▸ Work required
Reproduce exactly, and only, the lines below from the one containing "def encode : Instr → List Byte" through the one containing "[0x08, loByte nn, hiByte nn]".

▸ Data to use

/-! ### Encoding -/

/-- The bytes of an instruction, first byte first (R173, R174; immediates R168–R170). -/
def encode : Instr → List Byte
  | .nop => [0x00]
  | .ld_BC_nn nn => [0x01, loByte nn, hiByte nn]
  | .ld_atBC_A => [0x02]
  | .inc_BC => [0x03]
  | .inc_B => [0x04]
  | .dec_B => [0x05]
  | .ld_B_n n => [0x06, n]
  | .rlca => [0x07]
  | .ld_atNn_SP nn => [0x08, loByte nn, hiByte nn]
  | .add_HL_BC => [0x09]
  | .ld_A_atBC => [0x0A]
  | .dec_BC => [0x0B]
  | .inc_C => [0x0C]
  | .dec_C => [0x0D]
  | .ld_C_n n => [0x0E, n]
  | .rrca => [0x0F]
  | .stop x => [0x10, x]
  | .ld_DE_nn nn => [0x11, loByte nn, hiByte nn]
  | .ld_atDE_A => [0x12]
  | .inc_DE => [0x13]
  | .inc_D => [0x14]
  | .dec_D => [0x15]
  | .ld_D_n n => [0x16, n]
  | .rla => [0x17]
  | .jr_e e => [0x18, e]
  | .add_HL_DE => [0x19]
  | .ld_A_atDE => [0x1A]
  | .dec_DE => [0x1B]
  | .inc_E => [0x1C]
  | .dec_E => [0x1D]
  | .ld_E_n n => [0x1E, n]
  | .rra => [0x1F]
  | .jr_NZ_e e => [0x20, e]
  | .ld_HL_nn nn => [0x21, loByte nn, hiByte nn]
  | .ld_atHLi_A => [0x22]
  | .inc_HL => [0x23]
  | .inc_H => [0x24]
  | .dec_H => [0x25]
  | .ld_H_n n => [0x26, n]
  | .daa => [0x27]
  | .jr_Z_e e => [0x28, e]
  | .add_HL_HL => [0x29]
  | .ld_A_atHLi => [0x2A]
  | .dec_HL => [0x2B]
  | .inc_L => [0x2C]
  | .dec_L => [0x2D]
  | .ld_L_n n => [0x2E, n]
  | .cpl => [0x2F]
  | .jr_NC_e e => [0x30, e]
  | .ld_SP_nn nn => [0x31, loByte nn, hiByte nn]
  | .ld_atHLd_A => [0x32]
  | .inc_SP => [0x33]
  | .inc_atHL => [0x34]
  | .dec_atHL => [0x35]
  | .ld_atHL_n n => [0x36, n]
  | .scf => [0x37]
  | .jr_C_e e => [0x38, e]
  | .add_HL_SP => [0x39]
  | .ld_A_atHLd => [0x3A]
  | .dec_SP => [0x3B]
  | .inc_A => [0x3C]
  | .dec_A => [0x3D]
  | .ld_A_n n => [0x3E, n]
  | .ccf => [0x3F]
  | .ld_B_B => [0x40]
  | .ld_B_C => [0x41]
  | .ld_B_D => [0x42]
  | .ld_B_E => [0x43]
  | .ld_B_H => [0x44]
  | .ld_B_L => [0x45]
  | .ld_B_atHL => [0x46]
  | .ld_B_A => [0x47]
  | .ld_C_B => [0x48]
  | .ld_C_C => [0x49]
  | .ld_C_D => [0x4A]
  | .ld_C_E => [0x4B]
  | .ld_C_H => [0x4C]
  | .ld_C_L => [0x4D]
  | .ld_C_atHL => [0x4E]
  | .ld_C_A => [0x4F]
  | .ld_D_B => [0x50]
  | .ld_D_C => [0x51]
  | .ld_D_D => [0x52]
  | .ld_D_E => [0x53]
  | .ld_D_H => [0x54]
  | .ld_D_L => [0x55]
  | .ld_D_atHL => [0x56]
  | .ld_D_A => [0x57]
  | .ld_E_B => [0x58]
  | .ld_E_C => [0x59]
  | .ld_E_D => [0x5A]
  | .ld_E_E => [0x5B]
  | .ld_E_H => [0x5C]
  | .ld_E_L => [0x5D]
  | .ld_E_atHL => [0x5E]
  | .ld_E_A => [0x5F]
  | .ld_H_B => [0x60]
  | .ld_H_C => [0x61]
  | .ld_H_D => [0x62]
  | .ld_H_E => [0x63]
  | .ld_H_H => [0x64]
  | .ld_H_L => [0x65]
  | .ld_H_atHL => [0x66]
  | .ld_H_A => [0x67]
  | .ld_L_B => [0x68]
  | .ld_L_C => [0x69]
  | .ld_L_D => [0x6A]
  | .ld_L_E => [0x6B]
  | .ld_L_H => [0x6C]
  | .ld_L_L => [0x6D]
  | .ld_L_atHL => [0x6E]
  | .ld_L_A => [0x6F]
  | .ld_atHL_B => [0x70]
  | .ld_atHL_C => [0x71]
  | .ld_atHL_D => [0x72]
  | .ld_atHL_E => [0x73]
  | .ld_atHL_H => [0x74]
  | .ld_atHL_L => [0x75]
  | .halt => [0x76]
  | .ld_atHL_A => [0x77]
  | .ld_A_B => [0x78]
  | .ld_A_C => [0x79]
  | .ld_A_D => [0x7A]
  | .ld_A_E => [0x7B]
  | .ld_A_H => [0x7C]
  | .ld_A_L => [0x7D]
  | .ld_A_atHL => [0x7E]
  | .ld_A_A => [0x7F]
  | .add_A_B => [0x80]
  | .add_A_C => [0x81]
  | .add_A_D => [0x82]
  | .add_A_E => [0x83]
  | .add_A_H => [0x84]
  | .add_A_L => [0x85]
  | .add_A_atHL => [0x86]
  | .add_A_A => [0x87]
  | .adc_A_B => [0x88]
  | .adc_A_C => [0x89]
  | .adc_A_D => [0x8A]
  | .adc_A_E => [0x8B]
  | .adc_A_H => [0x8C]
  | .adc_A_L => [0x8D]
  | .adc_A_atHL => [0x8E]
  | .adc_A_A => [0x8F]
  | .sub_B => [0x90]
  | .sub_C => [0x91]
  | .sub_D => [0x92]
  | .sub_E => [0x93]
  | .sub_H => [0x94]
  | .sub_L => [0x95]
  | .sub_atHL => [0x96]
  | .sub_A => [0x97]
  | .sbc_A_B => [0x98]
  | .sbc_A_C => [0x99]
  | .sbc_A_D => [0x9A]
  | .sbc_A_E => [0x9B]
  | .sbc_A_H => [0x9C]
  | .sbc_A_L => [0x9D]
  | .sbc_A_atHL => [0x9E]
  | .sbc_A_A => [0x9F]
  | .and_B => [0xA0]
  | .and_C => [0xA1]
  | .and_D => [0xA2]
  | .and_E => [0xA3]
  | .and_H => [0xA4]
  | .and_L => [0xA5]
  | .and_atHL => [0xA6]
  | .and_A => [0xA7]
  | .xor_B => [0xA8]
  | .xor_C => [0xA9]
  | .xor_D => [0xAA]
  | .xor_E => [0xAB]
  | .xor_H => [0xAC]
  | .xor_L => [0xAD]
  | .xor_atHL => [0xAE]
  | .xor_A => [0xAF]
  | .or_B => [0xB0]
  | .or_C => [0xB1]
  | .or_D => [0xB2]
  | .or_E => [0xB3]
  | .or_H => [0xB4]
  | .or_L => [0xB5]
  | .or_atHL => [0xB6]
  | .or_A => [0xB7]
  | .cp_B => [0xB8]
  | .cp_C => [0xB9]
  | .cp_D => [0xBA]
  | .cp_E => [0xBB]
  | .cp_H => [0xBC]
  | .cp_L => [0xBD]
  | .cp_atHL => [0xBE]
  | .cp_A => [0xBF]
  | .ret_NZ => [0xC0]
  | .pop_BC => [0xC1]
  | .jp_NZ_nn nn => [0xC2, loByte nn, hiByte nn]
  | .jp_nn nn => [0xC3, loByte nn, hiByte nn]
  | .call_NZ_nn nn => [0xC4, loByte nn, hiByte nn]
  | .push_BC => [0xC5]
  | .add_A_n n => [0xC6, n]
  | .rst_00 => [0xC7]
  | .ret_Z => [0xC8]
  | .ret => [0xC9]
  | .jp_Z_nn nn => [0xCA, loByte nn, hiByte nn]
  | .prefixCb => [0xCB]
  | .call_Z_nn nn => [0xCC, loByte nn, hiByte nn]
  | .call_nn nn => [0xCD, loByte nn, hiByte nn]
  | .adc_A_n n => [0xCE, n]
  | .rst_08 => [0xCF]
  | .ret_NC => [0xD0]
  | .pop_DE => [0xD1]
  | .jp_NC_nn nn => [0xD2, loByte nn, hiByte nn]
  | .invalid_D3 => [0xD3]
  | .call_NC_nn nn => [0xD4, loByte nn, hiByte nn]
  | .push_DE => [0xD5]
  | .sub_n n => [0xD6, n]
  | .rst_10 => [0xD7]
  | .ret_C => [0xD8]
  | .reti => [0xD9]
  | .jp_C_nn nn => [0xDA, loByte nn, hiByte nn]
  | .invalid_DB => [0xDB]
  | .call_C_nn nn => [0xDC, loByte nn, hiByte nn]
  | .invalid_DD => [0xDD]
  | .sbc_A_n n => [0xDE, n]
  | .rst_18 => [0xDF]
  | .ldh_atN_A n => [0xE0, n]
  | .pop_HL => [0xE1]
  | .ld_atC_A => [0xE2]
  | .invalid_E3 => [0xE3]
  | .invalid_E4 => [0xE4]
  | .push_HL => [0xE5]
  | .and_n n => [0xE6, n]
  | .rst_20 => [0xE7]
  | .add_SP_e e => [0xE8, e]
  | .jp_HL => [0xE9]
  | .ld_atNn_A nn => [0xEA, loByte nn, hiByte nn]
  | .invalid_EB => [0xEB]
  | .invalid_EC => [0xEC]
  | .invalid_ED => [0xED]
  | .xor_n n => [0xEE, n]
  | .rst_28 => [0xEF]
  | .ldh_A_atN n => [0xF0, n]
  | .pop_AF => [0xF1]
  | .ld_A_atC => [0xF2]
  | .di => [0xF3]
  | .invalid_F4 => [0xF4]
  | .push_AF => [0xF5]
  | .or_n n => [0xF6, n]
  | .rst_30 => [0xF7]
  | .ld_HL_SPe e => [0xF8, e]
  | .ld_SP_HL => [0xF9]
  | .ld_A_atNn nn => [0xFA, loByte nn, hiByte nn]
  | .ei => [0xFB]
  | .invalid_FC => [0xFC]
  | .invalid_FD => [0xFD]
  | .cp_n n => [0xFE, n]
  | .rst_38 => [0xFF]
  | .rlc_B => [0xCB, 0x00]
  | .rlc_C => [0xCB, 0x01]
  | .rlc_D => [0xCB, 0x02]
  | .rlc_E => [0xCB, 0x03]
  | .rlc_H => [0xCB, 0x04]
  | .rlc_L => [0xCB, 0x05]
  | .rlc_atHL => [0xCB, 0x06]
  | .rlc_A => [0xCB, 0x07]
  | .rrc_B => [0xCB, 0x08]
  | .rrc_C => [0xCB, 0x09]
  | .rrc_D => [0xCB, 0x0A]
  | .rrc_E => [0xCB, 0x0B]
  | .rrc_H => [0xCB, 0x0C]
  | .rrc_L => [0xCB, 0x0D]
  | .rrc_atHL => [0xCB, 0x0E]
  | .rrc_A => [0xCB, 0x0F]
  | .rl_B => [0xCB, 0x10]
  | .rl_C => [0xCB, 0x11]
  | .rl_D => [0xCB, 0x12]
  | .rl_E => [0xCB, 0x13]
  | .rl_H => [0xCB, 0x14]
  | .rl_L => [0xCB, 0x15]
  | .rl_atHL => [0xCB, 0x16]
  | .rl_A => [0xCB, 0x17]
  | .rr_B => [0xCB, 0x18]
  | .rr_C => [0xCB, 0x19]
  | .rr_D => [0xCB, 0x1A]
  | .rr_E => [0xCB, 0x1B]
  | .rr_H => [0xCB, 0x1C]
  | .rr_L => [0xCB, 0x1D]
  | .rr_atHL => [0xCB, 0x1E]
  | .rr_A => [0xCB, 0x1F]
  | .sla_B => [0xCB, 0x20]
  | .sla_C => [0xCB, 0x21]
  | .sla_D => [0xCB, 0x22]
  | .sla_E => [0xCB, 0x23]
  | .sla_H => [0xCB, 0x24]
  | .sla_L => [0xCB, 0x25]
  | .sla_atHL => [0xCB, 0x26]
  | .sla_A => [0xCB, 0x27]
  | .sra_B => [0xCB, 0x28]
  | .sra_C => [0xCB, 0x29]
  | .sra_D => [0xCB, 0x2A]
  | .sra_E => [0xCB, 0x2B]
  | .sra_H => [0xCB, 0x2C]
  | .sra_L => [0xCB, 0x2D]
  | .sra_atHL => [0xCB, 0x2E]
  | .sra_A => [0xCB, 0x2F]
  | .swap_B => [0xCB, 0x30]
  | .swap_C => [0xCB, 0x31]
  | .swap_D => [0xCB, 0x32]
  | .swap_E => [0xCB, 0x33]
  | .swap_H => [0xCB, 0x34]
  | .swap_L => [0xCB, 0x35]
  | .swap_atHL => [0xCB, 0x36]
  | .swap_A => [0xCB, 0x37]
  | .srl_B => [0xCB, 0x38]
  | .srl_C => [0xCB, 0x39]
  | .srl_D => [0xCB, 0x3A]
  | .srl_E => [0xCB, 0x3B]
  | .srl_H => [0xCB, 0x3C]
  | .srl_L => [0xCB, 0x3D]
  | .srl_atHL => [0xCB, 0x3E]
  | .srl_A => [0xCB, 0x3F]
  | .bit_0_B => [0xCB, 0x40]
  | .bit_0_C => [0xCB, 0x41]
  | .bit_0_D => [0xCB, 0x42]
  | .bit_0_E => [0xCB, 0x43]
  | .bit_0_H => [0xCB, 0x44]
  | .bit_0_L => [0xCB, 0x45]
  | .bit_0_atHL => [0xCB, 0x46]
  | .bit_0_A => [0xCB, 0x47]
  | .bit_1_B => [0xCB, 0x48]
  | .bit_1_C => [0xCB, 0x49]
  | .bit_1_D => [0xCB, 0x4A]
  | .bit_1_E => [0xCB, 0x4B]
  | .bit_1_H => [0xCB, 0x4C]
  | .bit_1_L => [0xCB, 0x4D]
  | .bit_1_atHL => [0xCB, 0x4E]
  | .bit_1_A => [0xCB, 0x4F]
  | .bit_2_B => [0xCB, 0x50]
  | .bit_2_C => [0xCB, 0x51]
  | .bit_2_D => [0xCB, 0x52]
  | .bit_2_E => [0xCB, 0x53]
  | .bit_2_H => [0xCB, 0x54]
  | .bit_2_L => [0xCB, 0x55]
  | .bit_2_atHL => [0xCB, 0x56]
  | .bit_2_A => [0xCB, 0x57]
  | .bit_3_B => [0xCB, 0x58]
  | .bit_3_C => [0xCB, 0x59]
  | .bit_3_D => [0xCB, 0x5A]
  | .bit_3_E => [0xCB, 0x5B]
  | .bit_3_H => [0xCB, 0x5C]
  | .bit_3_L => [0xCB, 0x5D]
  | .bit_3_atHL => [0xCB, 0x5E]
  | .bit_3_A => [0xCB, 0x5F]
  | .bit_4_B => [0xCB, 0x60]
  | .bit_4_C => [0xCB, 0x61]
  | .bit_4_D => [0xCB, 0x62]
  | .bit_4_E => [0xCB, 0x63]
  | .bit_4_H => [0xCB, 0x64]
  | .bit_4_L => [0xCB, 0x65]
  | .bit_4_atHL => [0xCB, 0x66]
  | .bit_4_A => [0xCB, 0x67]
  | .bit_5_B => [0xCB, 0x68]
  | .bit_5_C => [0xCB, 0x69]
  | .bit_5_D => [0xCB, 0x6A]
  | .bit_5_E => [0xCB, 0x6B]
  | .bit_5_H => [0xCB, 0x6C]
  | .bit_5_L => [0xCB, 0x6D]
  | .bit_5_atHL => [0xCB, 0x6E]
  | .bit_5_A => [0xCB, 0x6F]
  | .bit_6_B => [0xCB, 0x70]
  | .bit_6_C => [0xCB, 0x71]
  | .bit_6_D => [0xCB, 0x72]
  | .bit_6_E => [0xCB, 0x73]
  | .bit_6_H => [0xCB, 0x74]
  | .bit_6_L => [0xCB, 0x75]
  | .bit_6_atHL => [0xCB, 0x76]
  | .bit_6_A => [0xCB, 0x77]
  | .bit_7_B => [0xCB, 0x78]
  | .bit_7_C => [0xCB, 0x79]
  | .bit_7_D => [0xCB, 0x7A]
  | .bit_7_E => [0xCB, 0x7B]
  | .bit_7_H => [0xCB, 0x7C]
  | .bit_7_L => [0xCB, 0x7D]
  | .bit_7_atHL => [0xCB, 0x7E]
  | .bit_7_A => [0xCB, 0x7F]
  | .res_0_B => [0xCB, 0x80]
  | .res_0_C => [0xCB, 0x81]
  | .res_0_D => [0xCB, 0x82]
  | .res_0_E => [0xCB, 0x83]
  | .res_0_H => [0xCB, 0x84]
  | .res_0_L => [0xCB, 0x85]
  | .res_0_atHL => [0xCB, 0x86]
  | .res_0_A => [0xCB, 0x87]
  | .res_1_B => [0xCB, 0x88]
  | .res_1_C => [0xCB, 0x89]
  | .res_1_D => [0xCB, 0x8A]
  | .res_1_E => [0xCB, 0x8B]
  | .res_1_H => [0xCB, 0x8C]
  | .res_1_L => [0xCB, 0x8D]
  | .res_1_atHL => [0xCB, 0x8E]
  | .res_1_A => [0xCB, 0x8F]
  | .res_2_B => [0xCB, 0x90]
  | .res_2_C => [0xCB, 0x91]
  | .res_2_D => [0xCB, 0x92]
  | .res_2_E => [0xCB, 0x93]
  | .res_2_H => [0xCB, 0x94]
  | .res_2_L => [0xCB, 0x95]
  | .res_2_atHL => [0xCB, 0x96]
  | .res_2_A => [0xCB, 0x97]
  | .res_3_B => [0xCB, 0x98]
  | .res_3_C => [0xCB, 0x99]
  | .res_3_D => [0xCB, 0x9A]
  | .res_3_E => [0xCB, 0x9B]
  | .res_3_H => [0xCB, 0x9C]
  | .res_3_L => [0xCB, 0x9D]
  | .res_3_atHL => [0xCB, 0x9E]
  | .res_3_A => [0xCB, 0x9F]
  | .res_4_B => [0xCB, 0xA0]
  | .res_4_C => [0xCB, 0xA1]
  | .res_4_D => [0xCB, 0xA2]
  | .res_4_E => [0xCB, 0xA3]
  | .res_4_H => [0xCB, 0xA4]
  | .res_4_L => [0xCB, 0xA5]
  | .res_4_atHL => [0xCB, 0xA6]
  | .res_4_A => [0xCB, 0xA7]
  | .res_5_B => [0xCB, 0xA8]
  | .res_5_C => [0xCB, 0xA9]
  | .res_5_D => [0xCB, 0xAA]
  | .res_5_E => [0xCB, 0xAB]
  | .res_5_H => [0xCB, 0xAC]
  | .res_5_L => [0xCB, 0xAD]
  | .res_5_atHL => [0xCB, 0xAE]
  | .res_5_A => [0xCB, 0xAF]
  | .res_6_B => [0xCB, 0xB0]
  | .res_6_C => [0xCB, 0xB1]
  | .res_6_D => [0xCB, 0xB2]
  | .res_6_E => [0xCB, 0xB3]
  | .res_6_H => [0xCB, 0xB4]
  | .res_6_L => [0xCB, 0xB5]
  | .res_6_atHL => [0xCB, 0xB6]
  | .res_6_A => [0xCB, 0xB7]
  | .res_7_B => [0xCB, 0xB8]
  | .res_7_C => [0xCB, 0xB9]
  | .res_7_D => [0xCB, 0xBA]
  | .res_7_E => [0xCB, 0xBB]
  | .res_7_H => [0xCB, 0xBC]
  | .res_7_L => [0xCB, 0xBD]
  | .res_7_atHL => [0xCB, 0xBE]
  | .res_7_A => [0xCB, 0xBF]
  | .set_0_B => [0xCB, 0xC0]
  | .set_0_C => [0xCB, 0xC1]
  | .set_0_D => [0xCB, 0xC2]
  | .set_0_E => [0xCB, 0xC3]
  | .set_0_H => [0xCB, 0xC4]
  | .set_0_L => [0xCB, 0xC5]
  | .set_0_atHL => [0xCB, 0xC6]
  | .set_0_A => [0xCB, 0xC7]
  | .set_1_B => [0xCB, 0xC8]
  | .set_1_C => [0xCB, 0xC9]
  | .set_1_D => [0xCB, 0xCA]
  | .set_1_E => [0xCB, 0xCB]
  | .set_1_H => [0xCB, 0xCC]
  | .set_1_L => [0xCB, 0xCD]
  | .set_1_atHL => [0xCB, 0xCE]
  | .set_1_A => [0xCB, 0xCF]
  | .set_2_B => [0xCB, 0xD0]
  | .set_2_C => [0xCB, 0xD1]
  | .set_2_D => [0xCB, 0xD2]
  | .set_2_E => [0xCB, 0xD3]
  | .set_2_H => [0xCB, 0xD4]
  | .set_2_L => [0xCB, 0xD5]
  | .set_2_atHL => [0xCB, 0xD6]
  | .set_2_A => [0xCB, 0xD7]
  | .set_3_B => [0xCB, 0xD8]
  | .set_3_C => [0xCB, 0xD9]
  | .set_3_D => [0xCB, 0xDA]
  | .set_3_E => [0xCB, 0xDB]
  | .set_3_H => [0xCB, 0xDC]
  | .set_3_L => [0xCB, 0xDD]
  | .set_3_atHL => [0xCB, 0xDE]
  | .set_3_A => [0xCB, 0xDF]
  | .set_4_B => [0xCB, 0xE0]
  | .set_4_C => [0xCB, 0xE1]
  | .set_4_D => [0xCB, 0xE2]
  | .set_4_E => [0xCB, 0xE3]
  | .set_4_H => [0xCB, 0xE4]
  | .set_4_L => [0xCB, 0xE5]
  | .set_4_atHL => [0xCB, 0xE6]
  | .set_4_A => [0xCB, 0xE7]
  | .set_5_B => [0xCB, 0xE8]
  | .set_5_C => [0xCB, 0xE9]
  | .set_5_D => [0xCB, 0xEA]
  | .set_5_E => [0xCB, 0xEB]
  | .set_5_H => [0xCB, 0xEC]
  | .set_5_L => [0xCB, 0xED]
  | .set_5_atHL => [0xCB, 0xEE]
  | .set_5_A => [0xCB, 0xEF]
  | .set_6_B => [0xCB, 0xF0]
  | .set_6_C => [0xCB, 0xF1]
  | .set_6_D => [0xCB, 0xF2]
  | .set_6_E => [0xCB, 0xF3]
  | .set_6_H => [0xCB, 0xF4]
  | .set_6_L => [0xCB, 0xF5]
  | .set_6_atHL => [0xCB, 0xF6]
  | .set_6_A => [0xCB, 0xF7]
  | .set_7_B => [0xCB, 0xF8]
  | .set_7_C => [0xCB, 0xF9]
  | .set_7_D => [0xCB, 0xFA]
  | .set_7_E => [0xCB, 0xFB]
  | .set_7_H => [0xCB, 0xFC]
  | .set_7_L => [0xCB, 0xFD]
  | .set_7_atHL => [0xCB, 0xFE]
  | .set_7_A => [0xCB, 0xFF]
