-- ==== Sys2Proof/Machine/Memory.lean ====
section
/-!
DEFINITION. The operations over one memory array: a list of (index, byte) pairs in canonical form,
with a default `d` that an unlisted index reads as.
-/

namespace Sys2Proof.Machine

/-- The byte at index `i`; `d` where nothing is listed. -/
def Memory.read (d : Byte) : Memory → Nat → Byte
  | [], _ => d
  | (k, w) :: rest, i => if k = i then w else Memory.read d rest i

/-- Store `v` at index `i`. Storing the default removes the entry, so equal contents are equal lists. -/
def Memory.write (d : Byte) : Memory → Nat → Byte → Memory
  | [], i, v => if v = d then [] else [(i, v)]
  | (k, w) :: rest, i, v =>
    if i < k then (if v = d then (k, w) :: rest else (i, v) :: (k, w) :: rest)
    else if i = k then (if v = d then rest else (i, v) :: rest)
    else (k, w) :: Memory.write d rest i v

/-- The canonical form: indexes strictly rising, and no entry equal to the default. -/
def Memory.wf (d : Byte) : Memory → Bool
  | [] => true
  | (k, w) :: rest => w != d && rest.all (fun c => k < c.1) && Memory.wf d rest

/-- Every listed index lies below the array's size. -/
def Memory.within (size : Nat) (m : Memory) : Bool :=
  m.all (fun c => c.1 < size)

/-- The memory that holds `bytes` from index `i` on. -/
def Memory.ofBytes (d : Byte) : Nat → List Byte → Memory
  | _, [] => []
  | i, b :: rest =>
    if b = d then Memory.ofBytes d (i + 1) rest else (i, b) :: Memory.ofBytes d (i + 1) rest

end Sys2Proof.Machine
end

▸ Answer below
def encode : Instr → List Byte
  | .nop => [0x00]
  | .ld_BC_nn nn => [0x01, loByte nn, hiByte nn]
  | .ld_atBC_A => [0x02]
  | .inc_BC => [0x03]
  | .inc_B => [0x04]
  | .dec_B => [0x05]
  | .ld_B_n n => [0x06, n]
  | .rlca => [0x07]
  | .ld_atNn_SP nn => [0x08, loByte nn, hiByte nn]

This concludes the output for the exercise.